シューベルト【こびと】を歌う事以外は考えていなかった。ではどうしたら良いのか。発想を逆にしてみた。ではN先生に『No!』
と言われた【こびと】を歌うとする。しかし一つだけ希望もある。B先生のレッスンで実際に【こびと】を歌ってある程度は認めて貰う事が出来た。恐らく、N先生から
『No!』
と言われたレオノーレやアガーテやワーグナーを歌う勉強を始める決心をするのであれば、このシューベルト【こびと】は避けて通る事は出来ないだろう。この曲だけなら何とか演奏会本番に乗せる事が出来る。N先生には私が歌った【こびと】は聴いて頂いていないがB先生には実際にレッスンを受けている。しかし、このシューベルト【こびと】を歌うならば他のドラマティックなシューベルト歌曲【若い尼僧】【全能】【無限】【解消】などを含めレオノーレやアガーテやワーグナーを勉強して行く事になるだろう。ただし重要な事は《例え演奏会本番で歌う事が出来なくても勉強する》という但し書きが付くのだ。勉強したい、諦めたくない。そして何より谷岡先生が、
『あなたが諦めたり棄ててしまう事は、私は違うと思う』
と言って下さった。他でもない私にウィーンでの勉強を勧めて下さった方なのだ。
誰かに何かを言われたから、では無いのだろう。私自身が7月の演奏会で【こびと】を歌いたいのだ。恐らく、レオノーレやアガーテやワーグナーを勉強する足掛かりとなるのはこのシューベルト【こびと】しか無いだろう。今私が演奏会本番で歌える曲は、この1曲しかない。
そう考えた時、本当に自分自身にM先生の【こびと】の評価は私が勉強を続ける決心に必要不可欠なのだろうか、疑問に思った。いや、必要不可欠なのではなく私がM先生に頼ってしまっただけの話なのだと思い知った。例え演奏会本番で歌う事が出来ない辛さや苦しみを乗り越えて勉強する覚悟を持たなければならない時に、甘え頼るなど言語道断である。
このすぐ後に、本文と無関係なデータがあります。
/-- An engine step that ends in ERR has taken a fault. -/
theorem engineStep_std_err (hbusy : s.status = .busy) (h : engineStep Config.std exec s = .next t)
    (herr : t.status = .err) : ∃ f, FaultTaken f t.ipos.toNat s t := by
  have hne : t.status ≠ s.status := by rw [herr, hbusy]; decide
  rcases engineStep_cases Config.std exec s with
    ⟨hidle, -⟩ | ⟨-, -, e⟩ | ⟨-, -, -, e⟩ | ⟨-, -, -, -, e⟩ | ⟨-, -, -, -, e⟩
  · exact absurd hbusy hidle
  · have hinit := init_moves_datapath Config.std s
    rcases Res.outcome_eq_next (e.symm.trans h) with ⟨_, hok⟩ | ⟨f, u, hraised, rfl⟩
    · rw [hok] at hinit
      exact absurd hinit.of_ok.status_eq hne
    · rw [hraised] at hinit
      exact ⟨f, hinit.of_raised.faultTaken f⟩
  · cases e.symm.trans h
    cases herr
  · cases e.symm.trans h
    exact absurd (switchBlock_status s) hne
  · exact (tokenStep_std_next (e.symm.trans h)).resolve_left hne

/-- Settles O17: a fault taken leaves the memories, OPOS and the sizes. -/
theorem faultIsPrecise : Obligations.FaultIsPrecise := by
  unfold Obligations.FaultIsPrecise
  intro s t hmoves hbusy h herr
  rw [step_of_engine hmoves] at h
  obtain ⟨f, hfault⟩ := engineStep_std_err hbusy h herr
  exact ⟨hfault.output, hfault.opos, hfault.dsize, hfault.inLen, hfault.input, f, hfault.errcode, hfault.errsub⟩

/-! ## The ways out of DONE and ERR, R141 -/

theorem engineStep_of_not_busy {ex : Instr → State → Host.Outcome State Fault Refusal} (h : s.status ≠ .busy) :
    engineStep c ex s = .next s := by
  rcases engineStep_cases c ex s with ⟨-, e⟩ | ⟨hb, -⟩ | ⟨hb, -⟩ | ⟨hb, -⟩ | ⟨hb, -⟩
  · exact e
  all_goals exact absurd hb h

theorem hostRead_status {b : Option Byte} {why : Refusal} (h : hostRead b why s = .next t) : t.status = s.status := by
  cases b <;> cases h
  rfl

/-- Outside BUSY a write of a register leaves STATE, or is a START that launches. -/
theorem writeReg_status {n : BitVec 3} {value : Word32} (hbusy : s.status ≠ .busy)
    (h : writeReg exec n value s = .next t) :
    t.status = s.status ∨ (n = 0 ∧ value.getLsbD 0 = true ∧ t = launch s) := by
  rcases register_cases n with rfl | rfl | rfl | hreadOnly
  · cases hbit : value.getLsbD 0
    · cases (writeReg_ctrl_bit_clear exec value s hbit).symm.trans h
      exact .inl rfl
    · rw [writeReg_ctrl exec value s hbit] at h
      rcases exec_start_next h with rfl | rfl
      · exact .inl rfl
      · exact .inr ⟨rfl, rfl, rfl⟩
  · rw [writeReg_dsize, if_neg hbusy] at h
    cases h
    exact .inl rfl
  · rw [writeReg_inLen, if_neg hbusy] at h
    cases h
    exact .inl rfl
  · cases (writeReg_readOnly exec value s hreadOnly).symm.trans h
    exact .inl rfl

/-- Outside BUSY a move of the host leaves STATE, or is a START that launches, or a reset. -/
theorem hostStep_status {m : HostMove} (hbusy : s.status ≠ .busy) (h : hostStep c exec m s = .next t) :
    t.status = s.status ∨ (∃ value, m = .writeReg 0 value ∧ value.getLsbD 0 = true ∧ t = launch s) ∨
      (m = .reset ∧ t = resetEvent s) := by
  cases m with
  | writeReg n value =>
    rcases writeReg_status hbusy h with hsame | ⟨rfl, hbit, rfl⟩
    · exact .inl hsame
    · exact .inr (.inl ⟨value, rfl, hbit, rfl⟩)
  | readReg n => cases h; exact .inl rfl
  | writeIn addr b =>
    rw [hostStep_writeIn b hbusy] at h
    cases h
    exact .inl rfl
  | readIn addr =>
    simp only [hostStep] at h
    split at h
    · cases h
    · exact .inl (hostRead_status h)
  | readOut addr =>
    simp only [hostStep] at h
    split at h
    · exact .inl (hostRead_status h)
    · cases h
  | reset => cases h; exact .inr (.inr ⟨rfl, rfl⟩)
  | pass =>
    cases (engineStep_of_not_busy hbusy).symm.trans h
    exact .inl rfl

/-- Settles O18: with no move pending nothing changes, and of the host's moves only START and reset write STATE. -/
theorem errIsLeftOnlyByTheHost : Obligations.ErrIsLeftOnlyByTheHost := by
  unfold Obligations.ErrIsLeftOnlyByTheHost
  intro s t hover h hne
  have hbusy : s.status ≠ .busy := by rcases hover with hs | hs <;> rw [hs] <;> decide
  cases hm : s.moves with
  | nil =>
    rw [step_of_engine hm, engineStep_of_not_busy hbusy] at h
    cases h
    exact absurd rfl hne
  | cons m rest =>
    rw [step_of_move hm] at h
    rcases hostStep_status (s := { s with moves := rest }) hbusy h with hsame | ⟨value, rfl, hbit, rfl⟩ | ⟨rfl, rfl⟩
    · exact absurd hsame hne
    · exact .inl ⟨value, rest, rfl, hbit, rfl, rfl, rfl, rfl, rfl⟩
    · exact .inr ⟨rest, rfl, rfl⟩

/-! ## No fault of the model, R134 and R99: a token is decoded -/

/-- The ways in which a token step stops with a fault of the model. -/
theorem tokenStep_fault {ex : Instr → State → Host.Outcome State Fault Refusal} (h : tokenStep c ex s = .fault r) :
    decodeSym c s = .faulted r ∨ ∃ sym s₁, decodeSym c s = .ok sym s₁ ∧
      (readExtension c sym s₁ = .faulted r ∨ ∃ bytes s₂, readExtension c sym s₁ = .ok bytes s₂ ∧
        ((∃ e, decode c (.token sym bytes (window c s₁)) = .error e) ∨
          ∃ i, decode c (.token sym bytes (window c s₁)) = .ok i ∧ ex i s₁ = .fault r)) := by
  unfold tokenStep at h
  cases hd : decodeSym c s with
  | ok sym s₁ =>
    rw [hd] at h
    refine .inr ⟨sym, s₁, rfl, ?_⟩
    cases hx : readExtension c sym s₁ with
    | ok bytes s₂ =>
      simp only [hx] at h
      refine .inr ⟨bytes, s₂, rfl, ?_⟩
      cases hi : decode c (.token sym bytes (window c s₁)) with
      | ok i => exact .inr ⟨i, rfl, by simpa only [hi] using h⟩
      | error e => exact .inl ⟨e, rfl⟩
    | raised f s₂ => simp only [hx] at h; cases h
    | faulted r' => simp only [hx] at h; cases h; exact .inl rfl
    | refused r' => simp only [hx] at h; cases h
  | raised f s₁ => rw [hd] at h; cases h
  | faulted r' => rw [hd] at h; cases h; exact .inl rfl
  | refused r' => rw [hd] at h; cases h
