-- ==== Sys2Proof/Syntax.lean ====
section
/-!
DEFINITION. The instructions: ONE inductive, one constructor for each row of spec/opcode_table.json.
The 277 encoded instructions come first (the compact ones after the 32-bit ones, those without operands last): their operands are the fields of the encoding (R36 to R42, R47 to R61),
each at its own width, so that a field that the encoding cannot hold cannot be written down.
The other 87 rows are steps of the machine that no program encodes (spec/95): the operands of such an event name
the agent it happens at, and carry what the spec leaves to the kernel, to Basecamp's sensors or to the outside world.
-/

namespace Sys2Proof
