/-- R393: PLIMIT 4.2 kW; the thresholds of R352 are defaults of `Ops`. -/
def Basecamp.reset : Basecamp where
  thresholds := []
  plimit := 4200
  drain := 0
  routes := []
  tree := []
  pkg := 0
  clock := 0
  setAt := 0
  errors := []
  records := []
  lost := 0
  mctp := []
  hist := []
  flash := []
  flashedAt := 0
  layerSets := []
  again := []
  points := []
  moving := []
  ccBase := []
  below := 0
  hot := []
  trained := false

/-! ### The machine -/

structure State where
  /-- The hardware thread (PLACE[10:0], R13) whose instruction the next step runs (log 1). -/
  cur : Nat
  /-- Hardware events that are performed before the next instruction, in order (log 1). -/
  agenda : List Instr
  /-- What the free values are drawn with (log 2). -/
  free : Nat
  /-- The number that the next request, copy or message gets (log 1). -/
  nextId : Nat
  threads : Table Thread
  cores : Table Core
  clusters : Table Cluster
  layers : Table Layer
  /-- HBM; the key of a byte is layer * 2^48 + PA (R254). -/
  hbm : Memory
  /-- Dirty sectors of the L1Ds and of the HSs; the key is (layer * 2^48 + PA) / 16 (R249 to R251). -/
  l1d : Table Dirty
  hs : Table Dirty
  /-- Poisoned 16-byte sectors as coherent reads see them (R344); and those whose copy in HBM is poisoned under a dirty copy. -/
  poison : List Nat
  hbmPoison : List Nat
  /-- Sectors whose copy in the HS is poisoned under one that an L1D holds dirty. -/
  hsPoison : List Nat
  l1i : List CodeLine
  rdc : List RdcLine
  tlb : List TlbEntry
  walkers : List WalkEntry
  /-- Context-table entries that walkers have cached (R255): agent, CTXID, the 32 bytes. -/
  ctxCache : List (Nat × Nat × BitVec 256)
  /-- The Rope-window replicas; the key is station * 65536 + offset; station 8 is the mirror (R319, R321). -/
  rope : Memory
  /-- Incarnations in the mirror (R321). -/
  mirrorInc : Table IncEntry
  /-- Rope slots since reset (R307). -/
  slot : Nat
  air : List Transmission
  /-- R314: the table in force, and changes (frame of their notice, slot, entry) that take force after that frame. -/
  inForce : Table Word
  changes : List (Nat × Nat × Word)
  bdQueue : List Item
  bdRetrans : List Item
  /-- Rope lanes that are not retired (R307, R352). -/
  lanes : Nat
  packets : List Packet
  copies : List Copy
  messages : List Message
  posted : Table (List Posted)
  /-- The threads that save areas hold, by the place of the area (R301). -/
  saved : Table Nat
  inbound : List Inbound
  /-- Requests to another package whose timeout has freed their entry: number and layer; a late response meets none (R334, R389). -/
  timedOut : List (Nat × Nat)
  /-- The ordered item that the kernel's answer to a host request waits for, with its result once it has been applied (R376). -/
  rpcItem : Option (Nat × Option Nat)
  /-- Frames (layer, page number) that the loader has given to code objects (R75). -/
  frames : List (Nat × Nat)
  /-- BD memory: the mailbox at 0, the inbound window table at 0x10_0000 (R379). -/
  bd : Memory
  /-- Lines of BD memory that the HSs of a layer hold for pages that are no device's (R249, R253); key layer * 2^40 + line. -/
  bdLines : Table Line
  isig : Line
  /-- Outbound PCIe writes in the order sent: host bus address and data (R385). -/
  outbound : List (Nat × List Byte)
  /-- Outbound PCIe reads in the order sent: host bus address and bytes (R385). -/
  outReads : List (Nat × Nat)
  /-- Completions of the host's reads, of its AtomicOps, and of accesses that BAR0 does not take, the oldest first: Unsupported Request, or the
data and the poisoned-data indication (R371, R372, R380, R383). -/
  hostReads : List (Option (List Byte × Bool))
  /-- MSI-X vectors raised and not yet taken (R375, R386). -/
  msix : List Nat
  devState : Nat
  startStep : Nat
  refused : Bool
  kept : Bool
  cold : Bool
  /-- The start in progress was asked for with WARM, KEEP (R391). -/
  warm : Bool
  keep : Bool
  cairn : Cairn
  basecamp : Basecamp
deriving DecidableEq, Repr

/-- The machine right after package reset: DEVSTATE STARTING at step 1 (R374), nothing resident, memory with nothing listed. -/
def State.reset : State where
  cur := 0
  agenda := []
  free := 0
  nextId := 0
  threads := []
  cores := []
  clusters := []
  layers := []
  hbm := []
  l1d := []
  hs := []
  poison := []
  hbmPoison := []
  hsPoison := []
  l1i := []
  rdc := []
  tlb := []
  walkers := []
  ctxCache := []
  rope := []
  mirrorInc := []
  slot := 0
  air := []
  inForce := []
  changes := []
  bdQueue := []
  bdRetrans := []
  lanes := 32
  packets := []
  copies := []
  messages := []
  posted := []
  saved := []
  inbound := []
  timedOut := []
  rpcItem := none
  frames := []
  bd := []
  bdLines := []
  isig := 0
  outbound := []
  outReads := []
  hostReads := []
  msix := []
  devState := 1
  startStep := 1
  refused := false
  kept := false
  cold := true
  warm := false
  keep := false
  cairn := Cairn.reset
  basecamp := Basecamp.reset

/-- What a step or a meaning answers. -/
abbrev Out := Host.Outcome State Fault Refusal

end Sys2Proof.Machine
end

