-- ==== Sys2Proof/Machine/Access.lean ====
section
/-!
DEFINITION. One access of the current thread: its checks (R125 to R127), where it is served (R128), the RDC (R252), the
requests that leave a core (R262, R322), and write signatures (R129, R239).
-/

namespace Sys2Proof.Machine

/-! ### Write signatures (R239) -/

def rot9 (c : Nat) (k : Nat) : Nat := (c * 2 ^ k % 512) + c / 2 ^ (9 - k)

/-- The three hash indices of the line at a virtual address. -/
def sigIndices (va : Nat) : Nat × Nat × Nat :=
  let a := va / 64 % 2 ^ 50
  let c (i : Nat) : Nat := a / 2 ^ (9 * i) % (if i = 5 then 32 else 512)
  (c 0 ^^^ c 1 ^^^ c 2 ^^^ c 3 ^^^ c 4 ^^^ c 5,
   c 0 ^^^ rot9 (c 1) 1 ^^^ rot9 (c 2) 2 ^^^ rot9 (c 3) 3 ^^^ rot9 (c 4) 4 ^^^ rot9 (c 5) 5,
   rot9 (c 0) 4 ^^^ c 1 ^^^ rot9 (c 2) 7 ^^^ rot9 (c 3) 1 ^^^ rot9 (c 4) 5 ^^^ rot9 (c 5) 2)

def sigOf (va : Nat) : Line :=
  let (a, b, c) := sigIndices va
  (1#512 <<< a) ||| (1#512 <<< b) ||| (1#512 <<< c)

def sigHit (sig : Line) (va : Nat) : Bool :=
  let (a, b, c) := sigIndices va
  sig.getLsbD a && sig.getLsbD b && sig.getLsbD c

def popcount {w : Nat} (v : BitVec w) : Nat := (List.range w).foldl (fun n i => if v.getLsbD i then n + 1 else n) 0

/-- A write to DIE 0 to 9 sets its line's bits in psig (R129). -/
def Thread.sign (t : Thread) (va : Word) : Thread :=
  if dieOf va ≤ 9 then { t with psig := t.psig ||| sigOf va.toNat } else t

/-! ### Requests that leave a core -/

def Packet.blank : Packet where
  id := 0
  kind := .load
  src := 0
  tag := Tag.zero
  sup := false
  colour := false
  unit := 0
  va := 0
  n := 0
  data := 0
  mask := 0
  data2 := 0
  reply := 0
  poison := 0
  poison2 := 0
  counted := 0
  joined := []
  orphan := false
  align := 1
  mt := 0
  pa := 0
  path := .direct
  wire := false
  priv := false
  copies := []
  noFill := false
  mute := false
  look := false
  agent := 0
  boxed := false
  pos := 0
  entry := 0
  stage := .toHome

/-- The pair partner of a layer (R323). -/
def partner (l : Nat) : Nat := l ^^^ 1

/-- An item joins a class queue of a layer's station (R310). -/
def State.enqueue (s : State) (layer cls : Nat) (i : Item) : State :=
  let y := s.layer layer
  s.setLayer layer { y with queue := Table.put y.queue cls (Table.at [] y.queue cls ++ [i]) }

def Item.blank : Item := ⟨.rst, 0, 0, Tag.zero, 0, 0, 0#64, 0#64, 0#512, none⟩

/-- R388: the Ridge port of a flow from a cluster to a layer of a package: the hash picks one of those that its mask names. -/
def State.ridgePort (s : State) (cl pkg layer : Nat) : Nat :=
  let ports := (List.range 18).filter (Table.at 0#18 s.basecamp.routes pkg).getLsbD
  ports.getD (Config.flowHash (s.basecamp.pkg.toNat * 128 + cl) (pkg * 8 + layer) % ports.length) 0

/-- The tree that Basecamp's tables set up: this package is the root; its parent; its children (R362, R378). -/
def State.isRoot (s : State) : Bool := (Table.at 0#64 s.basecamp.tree 0).getLsbD 12
def State.parent (s : State) : Nat := ((Table.at 0#64 s.basecamp.tree 0).extractLsb' 0 12).toNat
def State.children (s : State) : List Nat :=
  (((List.range 18).map fun i => Table.at 0#64 s.basecamp.tree (i + 1)).filter fun w => w.getLsbD 12).map fun w => (w.extractLsb' 0 12).toNat

/-- A package is of the pod: a neighbour in the tree, or one that the tables of other packages make a member (log 76). -/
def State.inPod (s : State) (pkg : Nat) : Bool := s.children.contains pkg || (!s.isRoot && s.parent == pkg) || Config.podMember pkg
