/-! ### How a copy ends -/

def decCg (t : Thread) (g : Nat) : Thread :=
  let v := Table.at 0#7 t.cg g
  { t with cg := Table.put t.cg g (if v = 0#7 then 0#7 else v - 1#7) }

/-- The RDC lines of the issuing cluster that the copy has written go (R192), and fills that were read before it wrote do not come. -/
def State.dropWritten (s : State) (c : Copy) : State :=
  { s with rdc := s.rdc.filter fun l => !(l.cl == clusterOf c.src && decide (l.tag = c.tag) && c.wroteLine l.va) }.stopFills
    (clusterOf c.src) fun p line => decide (p.tag = c.tag) && c.wroteLine line

/-- psig, then the RDC, then the copy is no longer in flight. -/
def State.endCopy (s : State) (c : Copy) : State :=
  let t := s.thread c.src
  (((s.setThread c.src { t with psig := t.psig ||| c.performedSig }).dropWritten c).dropCopy c.id).consume c.agent c.colour

/-- R192: completion. -/
def State.completeCopy (s : State) (c : Copy) : State :=
  let s := s.endCopy c
  s.setThread c.src (decCg (s.thread c.src) c.cg)

/-- The piece from which a copy would be resumed, and its range (R200): the first without an update; for CPY.BC the first on
any layer. -/
def Copy.resume (c : Copy) : Nat × Nat :=
  if c.form = 2 then
    (List.range 8).foldl (fun b r => if c.cursor r % pieceBase < b.1 % pieceBase then (c.cursor r, r) else b) (c.cursor 0, 0)
  else (c.cursor 0, 0)

/-- The copy record of a stopped copy (R200). -/
def Copy.recordLine (c : Copy) (cause kind : Nat) (fva : Word) : Line :=
  let (k, _) := c.resume
  let r := k / pieceBase
  let lo := match c.piece k with | some p => (p.dst - c.runDst r).toNat | none => 0
  let src := if c.form = 1 then c.runSrc r else c.from_ + BitVec.ofNat 64 lo
  let dst := if c.form = 1 then c.runDst r else if c.form = 2 then BitVec.ofNat 64 (offOf c.dst + lo) else c.dst + BitVec.ofNat 64 lo
  let len := if c.form = 1 then c.runLen + (c.runs - r) * 2 ^ 32 else c.len.toNat - lo
  Machine.recordLine [(0, 2), (1, cause), (2, kind), (3, c.form + 4 * c.cg), (8, fva.toNat), (16, src.toNat), (24, dst.toNat),
    (32, len), (40, if c.form = 1 then c.strides.toNat else 0), (48, c.arr.toNat), (56, c.doneBytes % 2 ^ 64)]

/-- R199: the copy stops; psig and the RDC as at completion, then a record for the thread. -/
def State.stopCopy (s : State) (c : Copy) (cause kind : Nat) (fva : Word) : State :=
  let s := s.endCopy c
  let t := s.thread c.src
  s.setThread c.src { t with copyRecs := t.copyRecs ++ [⟨c.tag, c.cg, fva, c.recordLine cause kind fva⟩] }

/-- R199: the copy stops at the fault, as it then stands. -/
def State.stopOn (s : State) (id cause kind : Nat) (fva : Word) : State :=
  match s.copies.find? (fun c => c.id == id) with
  | some c => s.stopCopy c cause kind fva
  | none => s

/-! ### Issue (R190, R191) -/

/-- R191 step 1 for a range of `n` bytes: the address at fault. -/
def State.rangeForm (s : State) (va : Word) (n : Nat) : Option Word :=
  let last := va + BitVec.ofNat 64 (n - 1)
  if !s.formOk va then some va
  else if !s.formOk last || dieOf last != dieOf va || decide (last < va) then some last
  else none

/-- The first run with a bad form. -/
def State.runsForm (s : State) (f : Nat → Word) (n : Nat) : (fuel : Nat) → (r : Nat) → Option Word
  | 0, _ => none
  | fuel + 1, r => match s.rangeForm (f r) n with | some va => some va | none => s.runsForm f n fuel (r + 1)

/-- The first of `n` runs that satisfies a test, from run `r` on. -/
def firstRun (f : Word → Bool) (at_ : Nat → Word) : (n : Nat) → (r : Nat) → Option Word
  | 0, _ => none
  | n + 1, r => if f (at_ r) then some (at_ r) else firstRun f at_ n (r + 1)

/-- R191: the precise causes, with the arrival word's steps 1 to 3.  The register of a CPY.BC names no range of its own: its bits 63 to 52
are checked as an address's are (log 73). -/
def State.copyCheck (s : State) (c : Copy) (dstReg : Word) : Res Unit :=
  let trap (code : Nat) (kind : AKind) (va : Word) : Res Unit := .stop (memTrap code kind 3 va s)
  let die := dieOf dstReg
  let noDie := c.form = 2 ∧ (dstReg.extractLsb' 56 8 ≠ 0#8 ∨ 10 ≤ die ∧ die ≤ 13)
  let window :=
    if c.form = 2 then (if die = 8 ∨ die = 9 ∨ die = 14 then some dstReg else none)
    else firstRun (fun d => dieOf d == 14) c.runDst c.runs 0
  match s.runsForm c.runSrc c.runLen (if c.form = 1 then c.runs else 1) 0 with
  | some va => trap 0x0F .load va
  | none =>
    match (if noDie then some dstReg else s.runsForm c.runDst c.runLen c.runs 0) with
    | some va => trap 0x0F .store va
    | none =>
      match (if c.hasArr then s.rangeForm c.arr 16 else none) with
      | some va => trap 0x0F .store va
      | none =>
        match window with
        | some va => trap 0x0B .store va
        | none =>
          if c.hasArr ∧ dieOf c.arr = 14 then trap 0x0B .store c.arr
          else if c.hasArr ∧ c.arr.toNat % 16 ≠ 0 then trap 0x0E .store c.arr
          else .ok () s

/-- Copies and messages of the current thread's core in flight, and MSENDs that hold a slot: at most 96 (R21, R205). -/
def State.slotsUsed (s : State) : Nat :=
  (s.copies.filter fun c => coreOf c.src == s.myCore).length + (s.messages.filter fun m => coreOf m.src == s.myCore).length +
    ([2 * s.myCore, 2 * s.myCore + 1].filter fun p => (s.thread p).sending).length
そう考えたら何だか少しふっ切れた。例えM先生からどんな評価が返って来ようとも自分自身が歌いたい気持ちは一つも変わらない、自分自身でさえ変える事が出来ない。それに他でもないM先生がウィーンで私に、
『そんなにやりたいならレオノーレでもアガーテでもワーグナーでも勉強して歌ってみなさいよ』と仰っしゃったのだ。今まで勉強する事を決める事が出来なかったのは、演奏会本番で歌う事が出来ない事に対する自分自身の弱さだったと改めて思い知らされた。